Residents also back an active government role in helping property owners manage rising risk. Large majorities support expanding eligibility for a state-funded flood insurance program, offering tax incentives or financial assistance to elevate or flood-proof buildings, and providing public funding to help owners relocate from flood-prone areas.

As Figure 3 shows, 81 percent say they would be willing to move away from areas identified as vulnerable to sea level rise if offered fair compensation.

Figure 3

This combination of preferences is unusual. In many coastal regions, public opinion strongly favors protection over retreat, even where long-term risks are severe. In Hawaiʻi, residents appear open to a mixed strategy that includes both helping people remain in place where feasible and supporting relocation where risks become unmanageable.

Views are more divided on shoreline armoring. A narrow majority (54 percent) believe private property owners should be allowed to build seawalls even if doing so harms public resources. Support is much stronger, however, for seawalls that protect public infrastructure such as roads, utilities, and harbors.

Overall, the survey points to a public that is receptive to significant changes in land-use planning and coastal management—an essential condition for effective long-term adaptation.

The central constraint: who pays?

While support for adaptation is widespread, there is no clear consensus on how it should be financed.

When asked whether they would be willing to pay higher taxes or fees to fund neighborhood-level protection from sea level rise, a majority of residents say no.
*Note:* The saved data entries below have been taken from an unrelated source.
-- ==== Sys2Proof/Machine/StartControl.lean ====
section
/-! DEFINITION. What the Start Controller does at an event that reaches it: the shed pass, the grant test, LOAD_SHED and
CAPACITY_HELD (sections 5.3 to 5.5). -/

namespace Sys2Proof.Machine

/-! ### Shedding -/

/-- The loads exceed the active limit (R86). -/
def Station.overloaded (st : Station) : Bool :=
  decide (st.activeLimit < st.loadAfterShedding) || decide (st.activeLimit < st.committedLoad)

/-- The shed candidates in shed order (Table 5-3): pumps other than the lead from the highest rotation position, the rake, the
lead. -/
def Station.shedCandidates (st : Station) : List Motor :=
  (st.dty.rotation.tail.reverse.filter fun n => st.commits n).map .pump ++
  (if st.rkc.state.inMotion then [Motor.rake] else []) ++
  ((st.dty.rotation.take 1).filter fun n => st.commits n).map .pump

/-- The motor counts in connected load. -/
def Station.motorConnects (st : Station) : Motor → Bool
  | .pump n => st.connects n
  | .rake => true

/-- The candidates a pass takes, from the remaining connected and committed figures (R87). -/
def Station.shedChoice (st : Station) : List Motor → Nat → Nat → List Motor
  | [], _, _ => []
  | m :: ms, connected, committed =>
    if connected ≤ st.activeLimit ∧ committed ≤ st.activeLimit then []
    else m :: st.shedChoice ms (connected - if st.motorConnects m then st.motorPower m else 0)
      (committed - st.motorPower m)

/-- A motor is shed (R88): it goes on the shed list, and its owner has the shed order. -/
def Station.shedMotor (st : Station) (m : Motor) : Station :=
  let st := { st with stc := st.stc.addShed m }
  match m with
  | .pump n => (st.shedPump n).reportPump n
  | .rake => st.shedRake

/-- A shed pass (R87); LOAD_SHED turns on at a pass that sheds (R89). -/
def Station.shedPass (st : Station) : Station :=
  match st.shedChoice st.shedCandidates st.loadAfterShedding st.committedLoad with
  | [] => st
  | m :: ms =>
    (m :: ms).foldl Station.shedMotor
      (({ st with stc := { st.stc with loadShed := true } }).report Alarm.loadShed true)

/-- Shed passes while the loads exceed the limit (R86). A pass that removes a pump from the shed list calls for another; each
pass that sheds stops at least one of seven motors, so eight suffice (assumption 11). -/
def Station.shedPasses : Nat → Station → Station
  | 0, st => st
  | k + 1, st => if st.overloaded then Station.shedPasses k st.shedPass else st

/-! ### The grant test -/

/-- The budget part: the motor's power added to connected load, and to committed load, stays within the active limit (R82). -/
def Station.budgetFits (st : Station) (m : Motor) : Bool :=
  decide (st.connectedLoad + st.motorPower m ≤ st.activeLimit) &&
  decide (st.committedLoad + st.motorPower m ≤ st.activeLimit)

/-- The head takes a hold reason. -/
def holdHead (h : Hold) : List QEntry → List QEntry
  | [] => []
  | e :: es => { e with hold := h } :: es

/-- The head stays with a hold reason (R82). -/
def Station.hold (st : Station) (h : Hold) : Station :=
  { st with stc := { st.stc with queue := holdHead h st.stc.queue } }

/-- The new head after a grant, held for BUDGET or for SPACING: the owner's report judges it without a further grant (R83,
Table 5-5, assumption 10). -/
def Station.holdNewHead (st : Station) : Station :=
  match st.stc.queue with
  | [] => st
  | e :: _ => st.hold (if st.budgetFits e.motor then .spacing else .budget)

/-- The grant is delivered to its owner. -/
def Station.deliverGrant (st : Station) : Motor → Station
  | .pump n => st.grantPump n
  | .rake => st.grantRake

/-- A grant (R83). -/
def Station.grant (st : Station) (m : Motor) : Station :=
  let st := st.dequeue m
  let st := { st with stc := { st.stc.unshed m with lastGrant := some st.uptime } }
  ((st.armSpacing).deliverGrant m).holdNewHead

/-- The grant test on the head (R82): budget first, then spacing. -/
def Station.grantTest (st : Station) : Station :=
  match st.stc.queue with
  | [] => st
  | e :: _ =>
    if st.budgetFits e.motor then (if st.spacingElapsed then st.grant e.motor else st.hold .spacing)
    else st.hold .budget

/-! ### Conditions -/

/-- The shed list is empty. -/
def StartControl.shedEmpty (c : StartControl) : Bool := !c.shedRake && !(allPumps.any fun n => c.shedPumps[n])

/-- LOAD_SHED turns off with GEN_RUN settled off and the shed list empty (R89). -/
def Station.testLoadShed (st : Station) : Station :=
  if st.stc.loadShed = true ∧ st.settled .genRun = false ∧ st.stc.shedEmpty = true then
    ({ st with stc := { st.stc with loadShed := false } }).report Alarm.loadShed false
  else st

/-- The head is held for BUDGET. -/
def StartControl.budgetHeld (c : StartControl) : Bool :=
  match c.queue with
  | [] => false
  | e :: _ => e.hold == .budget

/-- The budget-held-since uptime is judged at the end of the event (R85). -/
def Station.judgeBudget (st : Station) : Station :=
  if st.stc.budgetHeld then
    match st.stc.budgetSince with
    | some _ => st
    | none => { st with stc := { st.stc with budgetSince := some st.uptime } }
  else
    ({ st with stc := { st.stc with budgetSince := none, capacityHeld := false } }).report Alarm.capacityHeld false

/-- An event that the STC handles (R82, R86, R85, R89). A pump shed with its standing demand clear leaves the shed list at once (R106),
and that removal is tested for LOAD_SHED in the pass's own event: assumption 40, DESIGN CHOICE. -/
def Station.stcEvent (st : Station) : Station :=
  let st := ((Station.shedPasses 8 st).grantTest).testLoadShed.judgeBudget
  { st with stc := { st.stc with heard := false } }

/-- The STC handles the event that has reached it, if one has. -/
def Station.settleStc (st : Station) : Station := if st.stc.heard then st.stcEvent else st

/-- One handling by PRU n, its condition reports, and what the STC does about it. -/
def Station.pumpEvent (st : Station) (n : PumpNo) (handle : Station → Station) : Station :=
  ((handle st).reportPump n).settleStc

/-! ### STC events of its own -/

/-- The active limit is formed from the settled GEN_RUN (R80). -/
def Station.formLimit (st : Station) : Station :=
  ({ st with stc := { st.stc with genSeen := st.settled .genRun } }).ring

/-- A taken change of GEN_RUN, or the settling notice (R80): the limit is re-formed, GEN_RUNNING reported. -/
def Station.genChange (st : Station) : Station :=
  (st.formLimit.report Alarm.genRunning (st.settled .genRun)).settleStc

/-- The RUN_FB column of the motor table takes a change of RUN_FB n at its taking, so that no grant made within the event counts
the motor at its old level (R79, R82, assumption 12). -/
def Station.seeFeedback (st : Station) (n : PumpNo) : Station :=
  { st with stc := { st.stc with runFbSeen := st.stc.runFbSeen.set n (st.settled (.runFb n)) } }

/-- A taken change of RUN_FB n delivered to the STC (R79). -/
def Station.stcFeedback (st : Station) (n : PumpNo) : Station := ((st.seeFeedback n).ring).settleStc

/-- The settling notice for the STC's contacts: the RUN_FB column is filled, the limit formed (R90, R80). -/
def Station.stcNotice (st : Station) : Station :=
  ({ st with stc := { st.stc with
      runFbSeen := Vector.ofFn fun n : Fin 6 => st.settled (.runFb n) } }).genChange

/-- The spacing expiry (R81). -/
def Station.spacingExpired (st : Station) : Station :=
  (({ st with stc := { st.stc with spacingExpiry := none } }).ring).settleStc

/-- The budget expiry (R85): CAPACITY_HELD turns on, and the grant test follows. -/
def Station.budgetExpired (st : Station) : Station :=
  ((({ st with stc := { st.stc with capacityHeld := true } }).report Alarm.capacityHeld true).ring).settleStc

/-- The STC's soft reset handling before the owners' (R90). -/
def Station.softResetStc (st : Station) : Station :=
  ({ st with stc := { st.stc with
      queue := [], shedPumps := Vector.replicate 6 false, shedRake := false, budgetSince := none,
      capacityHeld := false } }).armSpacing

/-- What the STC reports at the end of its soft reset handling (R90); the event closes with its grant test (R82). -/
def Station.finishStcReset (st : Station) : Station :=
  ((((st.report Alarm.genRunning (st.settled .genRun)).report Alarm.capacityHeld false).testLoadShed).ring).settleStc

end Sys2Proof.Machine
end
Statewide, 55 percent are unwilling to pay more, while 45 percent say they would (Figure 4).

Figure 4

This gap between strong support for adaptation policies and reluctance to bear direct financial costs highlights the core governance challenge facing Hawaiʻi.

Many of the strategies residents endorse—relocating households, purchasing coastal land, reinforcing infrastructure, redesigning drainage systems, and maintaining protective ecosystems—require large and sustained public investment. While the survey did not test support for specific financing options, it does suggest limited public willingness to accept higher taxes or fees. Without credible, durable funding mechanisms, adaptation risks becoming a cycle of planning exercises and short-term projects rather than a coordinated long-term strategy.
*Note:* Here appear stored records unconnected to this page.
-- ==== Sys2Proof/Machine/Store.lean ====
section
/-! DEFINITION. The Settings Store's operations (section 11.5): the items copied, a trigger, the end of a write. -/

namespace Sys2Proof.Machine

/-- Every item of R183 as it stands. -/
def Station.storedItems (st : Station) : StoredItems :=
  { wellA := st.lve.wellA.settings, wellB := st.lve.wellB.settings, inlet := st.lve.inlet.settings,
    weir := st.lve.weir.settings,
    pumps := Vector.ofFn fun n : Fin 6 => st.pumps[n].settings,
    rotation := st.dty.rotation.map (fun n => n.val + 1), altMode := st.dty.mode.code,
    setpoints := st.dty.setpoints, constants := st.consts,
    roundMode := st.lve.arith.mode.code, masks := st.lve.arith.masks,
    volumeCurve := st.crv.volume.active, weirCurve := st.crv.weir.active,
    startsTotal := Vector.ofFn fun n : Fin 6 => st.pumps[n].startsTotal,
    runTotal := Vector.ofFn fun n : Fin 6 => st.pumps[n].runTotal,
    cyclesTotal := st.rkc.cyclesTotal, eventCounter := st.ofm.eventCounter }

/-- A write begins: it copies every item and sets the write mark; it ends no more than 1.2 s later (R183, R184). -/
def Station.beginWrite (st : Station) : Station :=
  { st with sst := { st.sst with
      image := { st.sst.image with writeMark := true }
      inFlight := some { items := st.storedItems, deadline := st.uptime + 12 } } }

/-- A store write trigger (R184). -/
def Station.storeTrigger (st : Station) : Station :=
  match st.sst.inFlight with
  | none => st.beginWrite
  | some _ => { st with sst := { st.sst with followUp := true } }

/-- A port's coverage. -/
def Store.cover (s : Store) : PortId → Coverage
  | .a => s.coverA
  | .b => s.coverB

/-- Replace a port's coverage. -/
def Store.setCover (s : Store) (c : Coverage) : PortId → Store
  | .a => { s with coverA := c }
  | .b => { s with coverB := c }

/-- A save whose covering write has ended is finalised (R185). -/
def Station.finaliseSave (st : Station) (sound : Bool) (p : PortId) : Station :=
  match st.sst.cover p with
  | .current =>
    let st := if sound then st.finalise p .save .done (be 2 st.sst.writes)
      else st.finalise p .save .refusedState (flagByte true)
    { st with sst := st.sst.setCover .none p }
  | .none => st
  | .followUp => st

/-- A FOLLOW_UP coverage turns into CURRENT (R184). -/
def Coverage.promote : Coverage → Coverage
  | .followUp => .current
  | .current => .current
  | .none => .none

/-- A store write ends (R184): the image is read back and judged, covered saves are finalised, and a follow-up write begins or
the flag is cleared. `defect` is what the check word read back differs by. -/
def Station.endWrite (st : Station) (w : StoreWrite) (defect : BitVec 16) : Station :=
  let image : Image := { items := w.items, writeMark := false, check := w.items.checkWord ^^^ defect }
  let sound := image.sound
  let st := { st with sst := { st.sst with
    image := image, outcome := if sound then .done else .failed, writes := satAdd Config.top16 st.sst.writes 1 } }
  let st := if sound then st.report Alarm.settingsDefault false else st
  let st := (st.finaliseSave sound .a).finaliseSave sound .b
  if st.sst.followUp then
    ({ st with sst := { st.sst with
        followUp := false, coverA := st.sst.coverA.promote, coverB := st.sst.coverB.promote } }).beginWrite
  else { st with sst := { st.sst with inFlight := none } }

/-- SAVE SETTINGS at its owner (R185). -/
def Station.saveSettings (st : Station) (p : PortId) : Station :=
  let covered := match st.sst.inFlight with
    | none => Coverage.current
    | some _ => Coverage.followUp
  let st := st.storeTrigger
  { st with sst := st.sst.setCover covered p }

end Sys2Proof.Machine
end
Implications for policymakers

The survey results place Hawaiʻi in a distinctive position.

Unlike many states, policymakers do not face widespread skepticism or ideological resistance to acknowledging sea level rise. Public agreement on the reality and seriousness of the threat is broad, stable, and cross-partisan. Residents also support many of the most powerful policy tools available, including restrictions on coastal development and public assistance for relocation.

This creates a valuable window of opportunity.

At the same time, the financing problem looms large. Public reluctance to accept higher taxes or fees means that the hardest political work lies not in persuasion, but in designing cost-sharing arrangements that are seen as fair, credible, and effective.

That may require targeted state funding mechanisms, greater reliance on federal infrastructure and disaster-mitigation programs, clear prioritization of which areas can realistically be protected long term, and transparent communication about tradeoffs, limits, and timelines.

Sea level rise is a structural challenge, not a temporary shock, and it demands institutions and funding streams that reflect that reality.

Hawaiʻi does not lack public awareness or concern. What remains unresolved is how the costs of adaptation will be shared across communities, taxpayers, property owners, and future generations. How that question is answered will likely determine whether today’s strong public consensus translates into sustained, effective action—or remains a shared recognition of risk without the tools and funding needed to meet it.